Alabama DOC Aims to Silence Illicit Cell Phones

ELMORE COUNTY, Ala. — Alabama’s Draper, Elmore and Staton correctional facilities, all located in Elmore County, may soon receive managed-access systems aimed at blocking signals to contraband cell phones. The systems would render illicit cell phones useless within prison walls and are projected to cost the Alabama Department of Corrections (DOC) an estimated $2 million. An already proposed expansion of the program to four additional prisons — Fountain, Bibb, St. Clair and Donaldson — would bump that figure to $4 million.

Instead of simply using cell phone detection technology, the newly appointed DOC Commissioner Jeff Dunn hopes the managed-access system will interrupt all illicit cell phone activity. It differs from jamming by allowing all calls to, from recognized and approved devices and blocking all communications (including texts and Internet activities) from unrecognized devices.

Illegal cell phones are hot commodities in correctional facilities. The devices are generally thrown over fences or smuggled in by friends and family members. However, correctional officers who choose to participate in trafficking the devices can earn hundreds of dollars. The devices are then often used to incite violence, plan additional crimes and extort money from the family members of targeted inmates. However, they have also been used to plan inmate protests and have allowed inmates to speak with members of the media.

Dunn requested the $4 million necessary to implement the program from the state legislature earlier this month. He asked for roughly $494 million total for 2016, an increase of $36 million over the current year.
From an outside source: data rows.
/-! ### UNDEFINE and DEFINE -/

/-- Settles O13: the refusals, and what the taking leaves before and after the attempt. -/
theorem undefineOutcome : Obligations.UndefineOutcome := by
  intro s q b ready
  refine ⟨fun h => refused_of ready (onWindow_ge h _), ?_⟩
  rintro w rfl
  refine ⟨fun h => refused_of ready (by simp [judgeUndefine, h]), fun h => ?_⟩
  have taken : exec (.undefine q (numberOf w)) s = .next (answered
      (s.setWin w { s.win w with state := .unused, defn := none, remaining := none })
      ⟨q, 0x11, .done, .absent, []⟩).attempt :=
    done_of ready (p := []) (t := (s.modWin w fun x => { x with state := .unused, defn := none, remaining := none }).attempt)
      (by simp [judgeUndefine, h]) (by rw [answered_eq, State.setCmd_attempt]; rfl)
  refine ⟨taken, fun t ht => ?_⟩
  obtain rfl := Host.Outcome.next.inj (taken.symm.trans ht)
  obtain ⟨keeps, -⟩ := AttemptKeeps.attempt (answered
    (s.setWin w { s.win w with state := .unused, defn := none, remaining := none }) ⟨q, 0x11, .done, .absent, []⟩)
  have win : (answered (s.setWin w { s.win w with state := .unused, defn := none, remaining := none })
      ⟨q, 0x11, .done, .absent, []⟩).win w = { s.win w with state := .unused, defn := none, remaining := none } :=
    s.win_setWin_self w _
  rw [(keeps w).1, win]
  simp

/-- DEFINE's parameters give a definition field by field (R4). -/
theorem definitionFrom_eq_some {p : DefineParams} {d : Definition} :
    definitionFrom p = some d ↔ ∃ cls short, classOf p.cls p.budget.toNat p.packetSize.toNat = some cls ∧
      shortPolicyOf p.shortPolicy p.fillByte = some short ∧ rangesOk p = true ∧ settingsOk p = true ∧
      d = ⟨p.base, p.size.toNat, p.farBase, cls, p.packetSize.toNat, short, p.nakInterval.toNat, p.nakLimit.toNat,
        p.strikeLimit.toNat⟩ := by
  unfold definitionFrom
  cases classOf p.cls p.budget.toNat p.packetSize.toNat with
  | none => simp
  | some cls =>
    cases shortPolicyOf p.shortPolicy p.fillByte with
    | none => simp
    | some short =>
      simp only [Option.ite_none_right_eq_some, Bool.and_eq_true, Option.some.injEq]
      constructor
      · rintro ⟨⟨hr, hs⟩, rfl⟩
        exact ⟨cls, short, rfl, rfl, hr, hs, rfl⟩
      · rintro ⟨_, _, rfl, rfl, hr, hs, rfl⟩
        exact ⟨⟨hr, hs⟩, rfl⟩

/-- R4 refuses the parameters exactly when one of its parts does. -/
theorem definitionFrom_eq_none {p : DefineParams} :
    definitionFrom p = none ↔ classOf p.cls p.budget.toNat p.packetSize.toNat = none ∨
      shortPolicyOf p.shortPolicy p.fillByte = none ∨ rangesOk p = false ∨ settingsOk p = false := by
  unfold definitionFrom
  cases classOf p.cls p.budget.toNat p.packetSize.toNat <;> cases shortPolicyOf p.shortPolicy p.fillByte <;>
    simp [← Bool.not_eq_true, Classical.or_iff_not_imp_left]

theorem classOf_eq_none {code : Byte} {budget size : Nat} :
    classOf code budget size = none ↔ 2 < code.toNat ∨ (code.toNat < 2 ∧ budget ≠ 0) ∨
      (code.toNat = 2 ∧ (budget < 32 ∨ 4096 < budget ∨ budget < size)) := by
  have h : ∀ n : Byte, code = n ↔ code.toNat = n.toNat := fun n => BitVec.toNat_inj.symm
  simp only [classOf, h]
  split_ifs <;> simp_all <;> omega

theorem shortPolicyOf_eq_none {code fill : Byte} : shortPolicyOf code fill = none ↔ 1 < code.toNat := by
  have h : ∀ n : Byte, code = n ↔ code.toNat = n.toNat := fun n => BitVec.toNat_inj.symm
  simp only [shortPolicyOf, h]
  split_ifs <;> simp_all
  omega

theorem rangesOk_eq_false {p : DefineParams} : rangesOk p = false ↔
    p.base.toNat % 1024 ≠ 0 ∨ 2 ^ 40 < p.base.toNat + p.size.toNat ∨ p.size.toNat = 0 ∨ p.size.toNat % 1024 ≠ 0 ∨
      2 ^ 30 < p.size.toNat ∨ p.farBase.toNat % 1024 ≠ 0 ∨ 2 ^ 32 < p.farBase.toNat + p.size.toNat := by
  simp only [rangesOk, Bool.and_eq_false_iff, decide_eq_false_iff_not]
  omega

theorem settingsOk_eq_false {p : DefineParams} : settingsOk p = false ↔
    p.packetSize.toNat ∉ [32, 64, 128, 256] ∨ p.nakInterval.toNat = 0 ∨ 1023 < p.nakInterval.toNat ∨
      p.strikeLimit.toNat = 0 ∨ 7 < p.strikeLimit.toNat := by
  have size : packetSizeOk p.packetSize.toNat = false ↔ p.packetSize.toNat ∉ [32, 64, 128, 256] := by
    simp [packetSizeOk, and_assoc]
  simp only [settingsOk, Bool.and_eq_false_iff, decide_eq_false_iff_not, size, or_assoc, Nat.not_le, Nat.lt_one_iff]

/-- A frame has the record of a refusal exactly when its rule refuses it. -/
theorem command_refused_iff {s : State} {q b : Byte} {j : State → Judged} {r : Reason} :
    s.command q b j = answered s ⟨q, b, .refused, .refusal r, []⟩ ↔
      j (s.setCmd { s.cmd with receiver := .idle }) = .refuse r := by
  refine ⟨fun h => ?_, s.command_refuse⟩
  have result := congrArg (fun t : State => t.cmd.result) h
  simp only [State.command, State.conclude_result, State.endTransaction_eq] at result
  revert result
  cases j (s.setCmd { s.cmd with receiver := .idle }) <;>
    simp [answered, ResultRecord.refusedFor, ResultRecord.doneWith, ResultRecord.pendingFor]

theorem judgeDefine_badParam {s : State} {b : Byte} {p : DefineParams} :
    judgeDefine b p s = .refuse .badParam ↔ 11 < b.toNat ∨ definitionFrom p = none := by
  by_cases h : 11 < b.toNat
  · simp [judgeDefine, onWindow_ge h, h]
  · have hw := windowOf_lt (show b.toNat < 12 by omega)
    simp only [judgeDefine, onWindow, hw, h, false_or]
    cases definitionFrom p with
    | none => simp
    | some d => dsimp only; split_ifs <;> simp

/-- Settles O11: the rule's parts, one by one. -/
theorem defineBadParam : Obligations.DefineBadParam := by
  refine ⟨fun s q b p ready => ?_, fun p d h hs => ?_⟩
  · have refused : exec (.define q b p) s = .next (answered s ⟨q, 0x10, .refused, .refusal .badParam, []⟩) ↔
        11 < b.toNat ∨ definitionFrom p = none := by
      rw [← judgeDefine_badParam, ← command_refused_iff, ← s.judged ready]
      exact ⟨Host.Outcome.next.inj, congrArg _⟩
    rw [refused, definitionFrom_eq_none, classOf_eq_none, shortPolicyOf_eq_none, rangesOk_eq_false, settingsOk_eq_false]
    exact Iff.of_eq (by ac_rfl)
  · obtain ⟨cls, short, -, hshort, -, -, rfl⟩ := definitionFrom_eq_some.mp h
    simpa [shortPolicyOf, hs, eq_comm] using hshort

/-- A definition meets the range of another window exactly when some address lies in both (R5). -/
theorem overlapsOther_iff {s : State} {w : WinId} {d : Definition} :
    s.overlapsOther w d = true ↔ ∃ (v : WinId) (e : Definition) (a : Nat), v ≠ w ∧ (s.win v).state ≠ .unused ∧
      (s.win v).defn = some e ∧ d.covers a = true ∧ e.covers a = true := by
  simp only [State.overlapsOther, List.any_eq_true, mem_allWindows, true_and, Bool.and_eq_true, bne_iff_ne, and_assoc]
  refine exists_congr fun v => ?_
  cases (s.win v).defn with
  | none => simp
  | some e => simp [overlaps_iff]

theorem not_claiming {x : Window} (hc : x.state.claims = false) : ¬(x.state ≠ .unused ∧ x.state ≠ .defined) := by
  revert hc; cases x.state <;> decide

section
variable {s : State} {w : WinId} {p : DefineParams} {d : Definition} (hd : definitionFrom p = some d)
  (hc : (s.win w).state.claims = false)
include hd hc

theorem judgeDefine_overlap (h : s.overlapsOther w d = true) : judgeDefine (numberOf w) p s = .refuse .overlap := by
  simp only [judgeDefine, onWindow_numberOf, hd]
  rw [if_neg (not_claiming hc), if_pos h]

theorem judgeDefine_taken (h : s.overlapsOther w d = false) :
    judgeDefine (numberOf w) p s =
      .done (if (s.win w).state = .unused then
          (s.modWin w fun x => { x with state := .defined, defn := some d, remaining := d.freshBudget }).attempt
        else s.modWin w fun x => { x with state := .defined, defn := some d, remaining := d.freshBudget }) [] := by
  simp only [judgeDefine, onWindow_numberOf, hd]
  rw [if_neg (not_claiming hc), if_neg (by simp [h])]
This budget increase would be dedicated to financing additional security staff, enhancing employee benefits and improving community corrections. In his request, Dunn also cautioned against any budget cuts that could force the DOC to close facilities and exacerbate overcrowding — moves that could put the state at greater risk for federal action.

While Alabama prisons do not keep records of the contraband cell phones collected, Steve Brown, chief of staff for the DOC, told earlier this month that the agency recently donated 1,400 confiscated devices to a state domestic violence program. Those cell phones had been collected in less than one year, according to Brown.

Managed access systems are beginning to catch fire, and have already been installed in correctional facilities in Maryland. Mississippi became the first state in the nation to adopt the technology in 2010.

In March, a cell phone image taken by inmates depicting violence and threats against a fellow inmate in the Burruss Correctional Training Center in Forsyth, Ga., made headlines, showing the need for wider use of cell phone detection and blocking technology. Although Georgia correctional officials declined to comment on specifics, they did confirm the incident is under investigation.